Functional and structural impairment in human, rat and guinea-pig atrial muscle in response to in vitro calcium overload: a cytochemical study on cellular calcium distribution

Abstract

Critical accumulation of cellular calcium in ischaemic myocardium is involved in irreversible cell damage. In human right atrial trabeculae and in rat and guinea-pig left atria, we investigated whether direct calcium overload by increasing the extracellular calcium concentration, [Ca 2+] o, leads to similar impairment of function and ultrastructure as observed after ischaemia. The force of contraction was measured during two consecutive cumulative increases in [Ca 2+] o (1–25 mmol/l) separated by 30 min of incubation at low [Ca 2+] o. Compared to the first Ca 2+ challenge, the positive inotropic effect of increasing [Ca 2+] o was depressed during the second one and the after-contractions, and the increase in resting tension developing with high [Ca 2+] o tended to be larger. The ultrastructure of the tissue fixed immediately after excision was well preserved. When fixed after the second Ca 2+ challenge, half of the cells were severely damaged with various signs of cellular Ca 2+ overload similar to those observed after ischaemic damage: the sarcolemma lost its Ca 2+-binding properties, sarcomeres showed contraction band necrosis, the mitochondria had disrupted cristae and contained either large clusters of Ca 2+ precipitate or amorphous densities (Jennings granules). In many cells, calcium precipitates were present in the cytoplasm. The morphological and functional changes were similar in the three species studied.
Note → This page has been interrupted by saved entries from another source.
-- ==== Sys2Proof/Machine/State.lean ====
section
/-! DEFINITION. The state of one instance of the codec block (spec/10_state.md R20 to R41), the beats on
its two ports, the abstract outcomes (spec/00_scope.md 6.4), the reasons a step stops, and reset. -/

namespace Sys2Proof.Machine

/-- The cause of a hard failure (00_scope.md 6.4, R211). -/
inductive Cause where
  | zeroCode
  | truncated
deriving DecidableEq, Repr, Inhabited

/-- The error of a soft failure (00_scope.md 6.4, decision D7). -/
inductive SoftError where
  | unknownRegister (id : Byte)
  | shortPayload (required : Nat)
deriving DecidableEq, Repr, Inhabited

/-- A decoded value (00_scope.md 6.4). -/
inductive Value where
  /-- `uint8`, `uint16`, `int16`, `uint32`: an exact integer (decision D9). -/
  | num (v : Int)
  /-- `float32`: the 32-bit pattern, never interpreted (decision D10). -/
  | f32 (bits : Word32)
  /-- A bitfield: flag names with their booleans, in declaration order. -/
  | flags (fs : List (Ident × Bool))
  /-- The raw fallback (decision D17). -/
  | raw (bs : List Byte)
deriving DecidableEq, Repr, Inhabited

/-- A decoded record, success or failure form (00_scope.md 6.4). -/
inductive Record where
  | ok (register : Byte) (name : Ident) (value : Value)
  | err (register : Byte) (error : SoftError)
deriving DecidableEq, Repr, Inhabited

/-- Why a request is outside the admitted set (R225, decision D25). -/
inductive RefusedWhy where
  | cmd
  | length
deriving DecidableEq, Repr, Inhabited

/-- The abstract outcome of a transaction (00_scope.md 6.4, R210). `refused` is the block's own answer
to a request outside the admitted set, not a refusal of the model. -/
inductive CodecOutcome where
  | bytes (bs : List Byte)
  | hardFail (cause : Cause)
  | null
  | record (r : Record)
  | refused (why : RefusedWhy)
deriving DecidableEq, Repr, Inhabited

/-- The fields of a `DONE` beat (R90). -/
structure Done where
  status : Nibble
  reg : Byte
  info : Byte
  tt : Nibble
  bfsel : Byte
  name : Ident
  value : Word32
deriving DecidableEq, Repr, Inhabited

/-- What the host applies to an instance, in order: the three `REQ` beats (R31), and reset, which is an
event and not a beat (R241). -/
inductive HostEvent where
  | cmd (w : Byte)
  | data (b : Byte)
  | endIn
  | reset
deriving DecidableEq, Repr, Inhabited

/-- What the host has seen, in order: the two `RSP` beats (R31), and where the resets it applied itself
fell among them, so that the void `OUT` beats of an abandoned transaction (R242) can be told apart. -/
inductive RspEvent where
  | out (b : Byte)
  | done (d : Done)
  | resetSeen
deriving DecidableEq, Repr, Inhabited

/-- `phase` (R36); `opened` is the spec's OPEN. -/
inductive Phase where
  | idle
  | opened
deriving DecidableEq, Repr, Inhabited

/-- `op`, the operation of the open transaction (R36). A transaction opened by a reserved command word
keeps that word: it runs to its END and is answered `Refused(CMD)` (R225). -/
inductive Op where
  | fenc
  | fdec
  | rdec
  | rxdec
  | rsvd (w : Byte)
deriving DecidableEq, Repr, Inhabited

/-- The type decode between the map lookup and `DONE` (R181, R159): the identifier, the payload and the
entry the lookup found. -/
structure TypeJob where
  reg : Byte
  payload : List Byte
  entry : RegistryEntry
deriving DecidableEq, Repr, Inhabited

/-- The state of one instance. The first two fields are the constants of the instantiation, which the
spec takes as parameters and which nothing writes (R29, log entries 1, 2); `phase` to `msg` are the working
state of R36 to R39 under the spec's names; `overLength` is R225 (2) (log entry 4); `job`, `req` and `rsp`
are the model's own: the type decode under way, the beats the host offers, the beats the block has sent (log
entries 5, 6, 7). -/
structure State where
  /-- `TILE_MAP`, `MASTER_MAP`, `BF_TABLE` (R24, R25). -/
  tables : Tables
  /-- `MAX_LEN` (R10). -/
  maxLen : Nat
  /-- `phase` (R36). -/
  phase : Phase
  /-- `op` (R36). -/
  op : Op
  /-- `map` (R36). -/
  map : MapSel
  /-- `count`, the `DATA` beats received so far (R36). -/
  count : Nat
  /-- `run`, the encoder's pending non-zero bytes (R37). -/
  run : List Byte
  /-- `after_full` (R37). -/
  afterFull : Bool
  /-- `rem`, the data bytes still owed by the current block, 0 to 254 (R38). -/
  rem : Nat
  /-- `pz`, pending zero (R38). -/
  pz : Bool
  /-- `err`; `none` is the spec's NONE (R38). -/
  err : Option Cause
  /-- `msg`, the message bytes collected so far (R39). -/
  msg : List Byte
  /-- More than `MAX_LEN` `DATA` beats have arrived: the answer will be `Refused(LENGTH)` (R225). -/
  overLength : Bool
  /-- The type decode under way between END and DONE (R181, R255); every step leaves it `none`, because END
  and DONE are one transition (R188, R193, log entry 5). -/
  job : Option TypeJob
  /-- What the host offers on `REQ`, oldest first (R30, R31). -/
  req : List HostEvent
  /-- What the block has sent on `RSP`, oldest first (R30, R31). -/
  rsp : List RspEvent
deriving DecidableEq, Repr, Inhabited

/-- Lean-level faults of a step: there are none. Every failure the spec describes is delivered in-band,
as the outcome of its transaction, and the block goes on (R210, R222, R223; no state is stuck,
93_implementation_defined.md). Safe. -/
inductive Fault where
deriving DecidableEq, Repr

/-- Why the model takes no step. Apart from the first and the last two, each is a beat sequence or a
table to which the spec gives no meaning and which it tells a model to refuse (R248, U13, U17). -/
inductive Refusal where
  /-- Raised by `exec` for an instruction without a meaning; no arm raises it. Safe. -/
  | notModelled (mnemonic : String)
  /-- A `DATA` beat in phase IDLE: a protocol violation (R248). Raised by `step` and by the command
  meanings. Safe. -/
  | dataWhileIdle
  /-- An `END` beat in phase IDLE: a protocol violation (R248). Raised as `dataWhileIdle`. Safe. -/
  | endWhileIdle
  /-- A `CMD` beat in phase OPEN: a protocol violation (R248). Raised by the command meanings. Safe. -/
  | cmdWhileOpen
  /-- A `DATA` beat, or a second `END`, after `END` and before `DONE`: a protocol violation (R248, R32).
  Raised by `step` and by the command meanings. Safe. -/
  | beatAfterEnd
  /-- A bitfield selector out of range, or a bitfield type with more than 32 flags or with a name twice:
  tables that are not well-formed (R28, U13). Raised by `TD.BF`. Safe. -/
  | malformedTables
  /-- A code byte or a type tag executed where the block fetches none (R76): no step raises it. Raised by
  the `BLK` and `TD` meanings. Safe. -/
  | outOfPosition
  /-- Bytes that are no instruction of their format: no step raises it. Raised by `step`. Safe. -/
  | undecodable
deriving DecidableEq, Repr

/-- The machine right after reset (R41, R241): phase IDLE; the tables and `MAX_LEN` of the instantiation;
every unspecified cell at its initial value of R37 to R39, as R41 allows; `op`, `map` and `count`, for
which the spec names no initial value, at the first value of their range (DESIGN CHOICE, unsafe, log
entry 3); nothing offered and nothing sent. -/
def State.reset : State where
  tables := Config.tables
  maxLen := Config.maxLen
  phase := .idle
  op := .fenc
  map := .tile
  count := 0
  run := []
  afterFull := false
  rem := 0
  pz := false
  err := none
  msg := []
  overLength := false
  job := none
  req := []
  rsp := []

end Sys2Proof.Machine
end

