-- ==== Sys2Proof/Machine/Instances.lean ====
section
/-! DEFINITION. Several instances of the block (spec/60_exceptions.md R229): each with its own ports and
working state, sharing nothing that anyone writes. The host decides which instance takes the next step. -/

namespace Sys2Proof.Machine

/-- Instance `i` takes a step; an instance that does not exist takes none. -/
def stepInstance (i : Nat) (sys : List State) : Host.Outcome (List State) Fault Refusal :=
  match sys[i]? with
  | none => .next sys
  | some s =>
    match step s with
    | .next t => .next (sys.set i t)
    | .fault r => .fault r
    | .refused r => .refused r

/-- Steps of the instances in the order of a schedule, up to the first stop: where one instance meets a beat
that is refused, no instance takes a further step. R229 and R248 leave open what the others do then. DESIGN
CHOICE, safe, log entry 15. -/
def runSchedule : List Nat → List State → Host.Outcome (List State) Fault Refusal
  | [], sys => .next sys
  | i :: rest, sys =>
    match stepInstance i sys with
    | .next sys' => runSchedule rest sys'
    | .fault r => .fault r
    | .refused r => .refused r

end Sys2Proof.Machine
end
Our results suggest that the deterioration of atrial myocardium after challenge with high [Ca 2+] o or after severe ischaemia may be traced back to a common mechanism, i.e. the sarcolemma loses its competence as a permeable barrier for Ca 2+ and therefore facilitates excessive Ca 2+ entry. However, for the direct demonstration of calcium precipitates as a sign of cytosolic Ca 2+ overload, high [Ca 2+] o are required with are not normally present in the myocardium.